(Beginning of Data records)

theorem bt_irqRaw_dspFree {s : Block} {w j : Nat} (h : s.bt (R.IRQ_RAW (dspPage w)) j = true) :
    (s.dspFree w).bt (R.IRQ_RAW (dspPage w)) j = true := by
  have state (st : Nat) : (s.setDspSt w st).bt (R.IRQ_RAW (dspPage w)) j = true :=
    (Block.bt_congr (irqRaw_setDspSt s w st) j).trans h
  cases hs : (s.dspAt w).susp with
  | false => rw [dspFree_idle hs]; exact state 0
  | true =>
    rw [dspFree_suspended hs]
    exact bt_raise_of_bt 1 (by decide) (notPend_dspPage w 0x10) ((Block.bt_congr (rd_setDsp ..) j).trans (state 3))

theorem dspFrame_raise (s : Block) (w i : Nat) : s.dspFrame (s.raise (dspPage w) i) w :=
  dspFrame_of_sameHidden (keeps_raise (A := [R.IRQ_RAW (dspPage w)]) _ _ _ (by simp)) (by simp [dspRegs])
    (sameHidden_raise ..)

theorem dspFrame_dspFree (s : Block) (w : Nat) : s.dspFrame (s.dspFree w) w := by
  cases h : (s.dspAt w).susp with
  | false => rw [dspFree_idle h]; exact dspFrame_setDspSt s w 0
  | true =>
    rw [dspFree_suspended h]
    exact dspFrame_trans (dspFrame_trans (dspFrame_setDspSt s w 3) (dspFrame_setDsp _ w _)) (dspFrame_raise _ w 1)

/-! ### The event of a job's end (R114, R431) -/

theorem enqueue_eq (s : Block) (ev : Nat) :
    s.enqueue ev = (s.setDisp { s.disp with evq := s.disp.evq ++ [ev] }).noteHwm := rfl

theorem enqueue_disp (s : Block) (ev : Nat) : (s.enqueue ev).disp = { s.disp with evq := s.disp.evq ++ [ev] } := by
  unfold Block.enqueue Block.noteHwm
  split <;> rfl

theorem dspAt_enqueue (s : Block) (ev w : Nat) : (s.enqueue ev).dspAt w = s.dspAt w := by
  unfold Block.enqueue Block.noteHwm
  split <;> rfl

theorem keeps_enqueue (s : Block) (ev : Nat) : s.keeps (s.enqueue ev) [R.DISP_QHWM] := by
  have queued := keeps_setDisp s { s.disp with evq := s.disp.evq ++ [ev] } [R.DISP_QHWM]
  rw [enqueue_eq, Block.noteHwm]
  split
  · exact keeps_trans queued (keeps_wr _ _ _ (by simp))
  · exact queued

theorem dspFrame_enqueue (s : Block) (ev w : Nat) : s.dspFrame (s.enqueue ev) w := by
  have queued := dspFrame_setDisp s w { s.disp with evq := s.disp.evq ++ [ev] }
  rw [enqueue_eq, Block.noteHwm]
  split
  · exact dspFrame_trans queued
      (dspFrame_of_sameHidden (A := [R.DISP_QHWM]) (keeps_wr _ _ _ (by simp)) (by simp [dspRegs]) rfl)
  · exact queued

/-- The last step of `dspEnd`: the event is posted, and the processor is free unless its source holds the event. -/
def Block.dspPost (s : Block) (w : Nat) : Block :=
  let s := (s.setDspSt w 2).postStall (.dsp w)
  if s.disp.held.contains (.dsp w) then s else s.dspFree w

theorem dspPost_admitted {s : Block} {w : Nat} (room : s.disp.evq.length < 960) (unheld : s.disp.held = []) :
    s.dspPost w = ((s.setDspSt w 2).enqueue (0x0D0 + w)).dspFree w := by
  simp [Block.dspPost, Block.postStall, Block.qfill, room, unheld, StallSrc.event, enqueue_disp]

theorem dspPost_held {s : Block} {w : Nat} (h : 960 ≤ s.disp.evq.length ∨ s.disp.held ≠ []) :
    s.dspPost w = (s.setDspSt w 2).setDisp { s.disp with held := s.disp.held ++ [.dsp w] } := by
  have full : ¬ (s.disp.evq.length < 960 ∧ s.disp.held = []) := by
    rintro ⟨room, unheld⟩
    exact h.elim (fun full => absurd room (Nat.not_lt.mpr full)) (fun waits => waits unheld)
  simp [Block.dspPost, Block.postStall, Block.qfill, full, StallSrc.storeOf, Block.setDisp]

theorem dspPost_cases (s : Block) (w : Nat) :
    ((s.disp.evq.length < 960 ∧ s.disp.held = []) ∧
      s.dspPost w = ((s.setDspSt w 2).enqueue (0x0D0 + w)).dspFree w) ∨
    ((960 ≤ s.disp.evq.length ∨ s.disp.held ≠ []) ∧
      s.dspPost w = (s.setDspSt w 2).setDisp { s.disp with held := s.disp.held ++ [.dsp w] }) := by
  by_cases h : s.disp.evq.length < 960 ∧ s.disp.held = []
  · obtain ⟨room, unheld⟩ := h
    exact .inl ⟨⟨room, unheld⟩, dspPost_admitted room unheld⟩
  · rw [not_and_or, Nat.not_lt] at h
    exact .inr ⟨h, dspPost_held h⟩

theorem keeps_dspPost (s : Block) (w : Nat) :
    s.keeps (s.dspPost w) [R.DSP_STAT w, R.PAGE_STAT (dspPage w), R.IRQ_RAW (dspPage w), R.DISP_QHWM] := by
  have state := keeps_mono (keeps_setDspSt s w 2)
    (B := [R.DSP_STAT w, R.PAGE_STAT (dspPage w), R.IRQ_RAW (dspPage w), R.DISP_QHWM]) (by simp)
  obtain ⟨-, e⟩ | ⟨-, e⟩ := dspPost_cases s w <;> rw [e]
  · exact keeps_trans (keeps_trans state (keeps_mono (keeps_enqueue _ _) (by simp)))
      (keeps_mono (keeps_dspFree _ w) (by simp))
  · exact keeps_trans state (keeps_setDisp _ _ _)

/-- A register of the page other than DSP_STAT, PAGE_STAT and IRQ_RAW does not change with the event. -/
theorem rd_dspPost (s : Block) (w o : Nat) (h : o ∉ [0x44, 0x0C, 0x10]) :
    (s.dspPost w).rd (dspPage w + o) = s.rd (dspPage w + o) := by
  refine keeps_dspPost s w _ ?_ (notPend_dspPage w o)
  simp only [R.DSP_STAT, R.PAGE_STAT, R.IRQ_RAW, R.DISP_QHWM, dspPage, List.mem_cons, List.not_mem_nil, or_false] at h ⊢
  omega

theorem dspFrame_dspPost (s : Block) (w : Nat) : s.dspFrame (s.dspPost w) w := by
  obtain ⟨-, e⟩ | ⟨-, e⟩ := dspPost_cases s w <;> rw [e]
  · exact dspFrame_trans (dspFrame_trans (dspFrame_setDspSt s w 2) (dspFrame_enqueue ..)) (dspFrame_dspFree ..)
  · exact dspFrame_trans (dspFrame_setDspSt s w 2) (dspFrame_setDisp ..)

theorem irqRaw_ne_qhwm (w : Nat) : R.IRQ_RAW (dspPage w) ≠ R.DISP_QHWM := by
  unfold R.IRQ_RAW R.DISP_QHWM dspPage
  omega

theorem bt_irqRaw_dspPost {s : Block} {w j : Nat} (h : s.bt (R.IRQ_RAW (dspPage w)) j = true) :
    (s.dspPost w).bt (R.IRQ_RAW (dspPage w)) j = true := by
  have state := (Block.bt_congr (irqRaw_setDspSt s w 2) j).trans h
  obtain ⟨-, e⟩ | ⟨-, e⟩ := dspPost_cases s w <;> rw [e]
  · have queued := keeps_enqueue (s.setDspSt w 2) (0x0D0 + w) (R.IRQ_RAW (dspPage w))
      (by simpa using irqRaw_ne_qhwm w) (notPend_dspPage w 0x10)
    exact bt_irqRaw_dspFree ((Block.bt_congr queued j).trans state)
  · exact (Block.bt_congr (rd_setDisp ..) j).trans state

/-- Of the processor's hidden state only a suspension that waited may change with the event. -/
theorem dspAt_dspPost (s : Block) (w : Nat) : ∃ b, (s.dspPost w).dspAt w = { s.dspAt w with susp := b } := by
  obtain ⟨-, e⟩ | ⟨-, e⟩ := dspPost_cases s w <;> rw [e]
  · exact ⟨false, by rw [dspAt_dspFree, dspAt_enqueue, dspAt_setDspSt]⟩
  · exact ⟨(s.dspAt w).susp, by rw [dspAt_setDisp, dspAt_setDspSt]⟩

/-- What `dspEnded` says of the event's admission. -/
theorem dspPost_outcome (s : Block) (w : Nat) :
    (s.disp.evq.length < 960 → s.disp.held = [] →
      (s.dspPost w).disp = { s.disp with evq := s.disp.evq ++ [0x0D0 + w] } ∧
      (s.dspPost w).dspSt w = (if (s.dspAt w).susp = true then 3 else 0) ∧ ((s.dspPost w).dspAt w).susp = false) ∧
    (960 ≤ s.disp.evq.length ∨ s.disp.held ≠ [] →
      (s.dspPost w).disp = { s.disp with held := s.disp.held ++ [.dsp w] } ∧
      (s.dspPost w).dspSt w = 2 ∧ ((s.dspPost w).dspAt w).susp = (s.dspAt w).susp) := by
  constructor
  · intro room unheld
    rw [dspPost_admitted room unheld, dspFree_disp, enqueue_disp, setDspSt_disp, dspSt_dspFree, dspAt_dspFree,
      dspAt_enqueue, dspAt_setDspSt]
    exact ⟨rfl, rfl, rfl⟩
  · intro h
    rw [dspPost_held h, dspAt_setDisp, dspAt_setDspSt, Block.dspSt, Block.fl_congr (rd_setDisp ..)]
    exact ⟨rfl, dspSt_setDspSt s w (by decide), rfl⟩

/-! ### The job counted (R431) -/

/-- The middle step of `dspEnd`: no job is in hand, the one that ended is counted, DONE is raised. -/
def Block.dspCount (s : Block) (w : Nat) : Block :=
  let s := s.wrN (R.DSP_JOB w) 0
  (s.wrN (R.DSP_DONE_CNT w) (s.rdN (R.DSP_DONE_CNT w) + 1)).raise (dspPage w) 0

theorem keeps_dspCount (s : Block) (w : Nat) :
    s.keeps (s.dspCount w) [R.DSP_JOB w, R.DSP_DONE_CNT w, R.IRQ_RAW (dspPage w)] :=
  keeps_trans (keeps_trans (keeps_wr s _ _ (by simp)) (keeps_wr _ _ _ (by simp))) (keeps_raise _ _ _ (by simp))

theorem dspFrame_dspCount (s : Block) (w : Nat) : s.dspFrame (s.dspCount w) w :=
  dspFrame_of_sameHidden (keeps_dspCount s w) (by simp [dspRegs])
    (sameHidden_trans (sameHidden_trans (sameHidden_wrN ..) (sameHidden_wrN ..)) (sameHidden_raise ..))

theorem dspCount_disp (s : Block) (w : Nat) : (s.dspCount w).disp = s.disp := by
  rw [Block.dspCount, raise_disp, Block.wrN, Block.wr_disp, Block.wrN, Block.wr_disp]

theorem dspAt_dspCount (s : Block) (w : Nat) : (s.dspCount w).dspAt w = s.dspAt w := by
  rw [Block.dspCount, dspAt_raise]
  exact dspAt_congr (by rw [Block.wrN, Block.wr_dsp, Block.wrN, Block.wr_dsp]) w

theorem rd_job_dspCount (s : Block) (w : Nat) : (s.dspCount w).rd (R.DSP_JOB w) = 0#32 := by
  have raised : R.DSP_JOB w ≠ R.IRQ_RAW (dspPage w) := by simp [R.DSP_JOB, R.IRQ_RAW, dspPage]
  rw [Block.dspCount, Block.rd_raise _ _ _ _ raised (notPend_dspPage w 0x54),
    Block.wrN, Block.rd_wr_ne _ _ (by simp [R.DSP_JOB, R.DSP_DONE_CNT]), Block.wrN, Block.rd_wr_self]

theorem rd_doneCnt_dspCount (s : Block) (w : Nat) :
    (s.dspCount w).rd (R.DSP_DONE_CNT w) = s.rd (R.DSP_DONE_CNT w) + 1#32 := by
  have apart : R.DSP_DONE_CNT w ≠ R.DSP_JOB w := by simp [R.DSP_JOB, R.DSP_DONE_CNT]
  have raised : R.DSP_DONE_CNT w ≠ R.IRQ_RAW (dspPage w) := by simp [R.DSP_DONE_CNT, R.IRQ_RAW, dspPage]
  rw [Block.dspCount, Block.rd_raise _ _ _ _ raised (notPend_dspPage w 0x68),
    Block.wrN, Block.rd_wr_self, Block.rdN, Block.wrN, Block.rd_wr_ne _ _ apart]
  simp [BitVec.ofNat_add]

theorem bt_done_dspCount (s : Block) (w : Nat) : (s.dspCount w).bt (R.IRQ_RAW (dspPage w)) 0 = true :=
  Block.bt_raise_self _ _ 0 (by decide) (notPend_dspPage w 0x10)

/-- A job counted and its event posted: it has ended. -/
theorem dspEnded_count_post (s : Block) (w : Nat) : s.dspEnded ((s.dspCount w).dspPost w) w := by
  have outcome := dspPost_outcome (s.dspCount w) w
  rw [dspCount_disp, dspAt_dspCount] at outcome
  refine ⟨?_, ?_, bt_irqRaw_dspPost (bt_done_dspCount s w), outcome⟩
  · exact (rd_dspPost (s.dspCount w) w 0x54 (by decide)).trans (rd_job_dspCount s w)
  · exact (rd_dspPost (s.dspCount w) w 0x68 (by decide)).trans (rd_doneCnt_dspCount s w)

/-! ### A flag set under a condition -/

section
variable (s : Block) (w i : Nat) (c : Prop) [Decidable c]

theorem keeps_dspFlag_ite : s.keeps (if c then s.dspFlag w i else s) [R.DSP_ERR w, R.IRQ_RAW (dspPage w)] := by
  split
  · exact keeps_dspFlag s w i
  · exact keeps_refl s _

theorem dspFrame_dspFlag_ite : s.dspFrame (if c then s.dspFlag w i else s) w := by
  split
  · exact dspFrame_dspFlag s w i
  · exact dspFrame_refl s w

theorem dspFlag_ite_disp : (if c then s.dspFlag w i else s).disp = s.disp := by
  split
  · exact dspFlag_disp s w i
  · rfl

theorem dspAt_dspFlag_ite : (if c then s.dspFlag w i else s).dspAt w = s.dspAt w := by
  split
  · exact dspAt_dspFlag s w i w
  · rfl

end

/-! ### The end of a job (R431) -/

theorem dspEnd_fst (s : Block) (w st reason : Nat) :
    (s.dspEnd w st reason).1 = ((if st = 3 then s.dspFlag w 0 else s).dspCount w).dspPost w := rfl

theorem dspEnd_snd (s : Block) (w st reason : Nat) :
    (s.dspEnd w st reason).2 = [.store (dspAddr w (s.dspJob w) + 4)
      (dspStatus st reason (s.dspAt w).bexp (s.dspAt w).sat)] := rfl

/-- `dspEnded` speaks of the state before by its count, its events and the suspension that waits alone. -/
theorem dspEnded_of_dspEnded {b b' c : Block} {w : Nat} (h : b'.dspEnded c w)
    (count : b'.rd (R.DSP_DONE_CNT w) = b.rd (R.DSP_DONE_CNT w)) (disp : b'.disp = b.disp)
    (susp : (b'.dspAt w).susp = (b.dspAt w).susp) : b.dspEnded c w := by
  rw [Block.dspEnded] at h ⊢
  rwa [count, disp, susp] at h

theorem rd_doneCnt_of_keeps {b c : Block} {w : Nat} (h : b.keeps c [R.DSP_ERR w, R.IRQ_RAW (dspPage w)]) :
    c.rd (R.DSP_DONE_CNT w) = b.rd (R.DSP_DONE_CNT w) :=
  h _ (by simp [R.DSP_DONE_CNT, R.DSP_ERR, R.IRQ_RAW, dspPage]) (notPend_dspPage w 0x68)

theorem dspEnded_dspEnd (s : Block) (w st reason : Nat) : s.dspEnded (s.dspEnd w st reason).1 w := by
  rw [dspEnd_fst]
  refine dspEnded_of_dspEnded (dspEnded_count_post _ w) (rd_doneCnt_of_keeps (keeps_dspFlag_ite _ _ _ _))
    (dspFlag_ite_disp ..) ?_
  rw [dspAt_dspFlag_ite]

theorem dspFrame_dspEnd (s : Block) (w st reason : Nat) : s.dspFrame (s.dspEnd w st reason).1 w := by
  rw [dspEnd_fst]
  exact dspFrame_trans (dspFrame_trans (dspFrame_dspFlag_ite ..) (dspFrame_dspCount ..)) (dspFrame_dspPost ..)

theorem dspAt_dspEnd (s : Block) (w st reason : Nat) :
    ∃ b, (s.dspEnd w st reason).1.dspAt w = { s.dspAt w with susp := b } := by
  obtain ⟨b, h⟩ := dspAt_dspPost ((if st = 3 then s.dspFlag w 0 else s).dspCount w) w
  rw [dspAt_dspCount, dspAt_dspFlag_ite] at h
  exact ⟨b, h⟩

/-- A failed job raises DSP_ERR.JOB_FAIL (R436). -/
theorem bt_jobFail_dspEnd (s : Block) (w reason : Nat) : (s.dspEnd w 3 reason).1.bt (R.DSP_ERR w) 0 = true := by
  rw [dspEnd_fst, if_pos rfl]
  have posted := rd_dspPost ((s.dspFlag w 0).dspCount w) w 0x48 (by decide)
  have counted := keeps_dspCount (s.dspFlag w 0) w (R.DSP_ERR w)
    (by simp [R.DSP_ERR, R.DSP_JOB, R.DSP_DONE_CNT, R.IRQ_RAW, dspPage]) (notPend_dspPage w 0x48)
  exact (Block.bt_congr (posted.trans counted) 0).trans (bt_dspFlag_self s w 0 (by decide))

/-! ### The elements of a job (R429) -/

/-- The run that `dspExec` makes of n more elements of the job in hand. -/
def Block.dspRunOn (s : Block) (mem : Mem) (w n : Nat) : DspRun :=
  let x := s.dspAt w
  dspRun (dspDesc mem (dspAddr w (s.dspJob w))) x.done n { mem := mem, bexp := x.bexp, s := x.s, sat := x.sat }

theorem dspRunOn_zero_mem (s : Block) (mem : Mem) (w : Nat) : (s.dspRunOn mem w 0).mem = mem := rfl

theorem dspExec_fst (s : Block) (mem : Mem) (w n : Nat) :
    (s.dspExec mem w n).1 =
      (if (s.dspRunOn mem w n).sat = true then s.dspFlag w 2 else s).setDsp w
        { s.dspAt w with
          done := (s.dspAt w).done + n, bexp := (s.dspRunOn mem w n).bexp, s := (s.dspRunOn mem w n).s,
          sat := (s.dspRunOn mem w n).sat } := rfl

(End of Data records)

## What is needed
Begin at the line above that has "have raised : R.DSP_JOB" and stop after the line that has "has ended. -/", copying each line exactly and adding nothing else.

## Final answer
  have raised : R.DSP_JOB w ≠ R.IRQ_RAW (dspPage w) := by simp [R.DSP_JOB, R.IRQ_RAW, dspPage]
  rw [Block.dspCount, Block.rd_raise _ _ _ _ raised (notPend_dspPage w 0x54),
    Block.wrN, Block.rd_wr_ne _ _ (by simp [R.DSP_JOB, R.DSP_DONE_CNT]), Block.wrN, Block.rd_wr_self]

theorem rd_doneCnt_dspCount (s : Block) (w : Nat) :
    (s.dspCount w).rd (R.DSP_DONE_CNT w) = s.rd (R.DSP_DONE_CNT w) + 1#32 := by
  have apart : R.DSP_DONE_CNT w ≠ R.DSP_JOB w := by simp [R.DSP_JOB, R.DSP_DONE_CNT]
  have raised : R.DSP_DONE_CNT w ≠ R.IRQ_RAW (dspPage w) := by simp [R.DSP_DONE_CNT, R.IRQ_RAW, dspPage]
  rw [Block.dspCount, Block.rd_raise _ _ _ _ raised (notPend_dspPage w 0x68),
    Block.wrN, Block.rd_wr_self, Block.rdN, Block.wrN, Block.rd_wr_ne _ _ apart]
  simp [BitVec.ofNat_add]

theorem bt_done_dspCount (s : Block) (w : Nat) : (s.dspCount w).bt (R.IRQ_RAW (dspPage w)) 0 = true :=
  Block.bt_raise_self _ _ 0 (by decide) (notPend_dspPage w 0x10)

/-- A job counted and its event posted: it has ended. -/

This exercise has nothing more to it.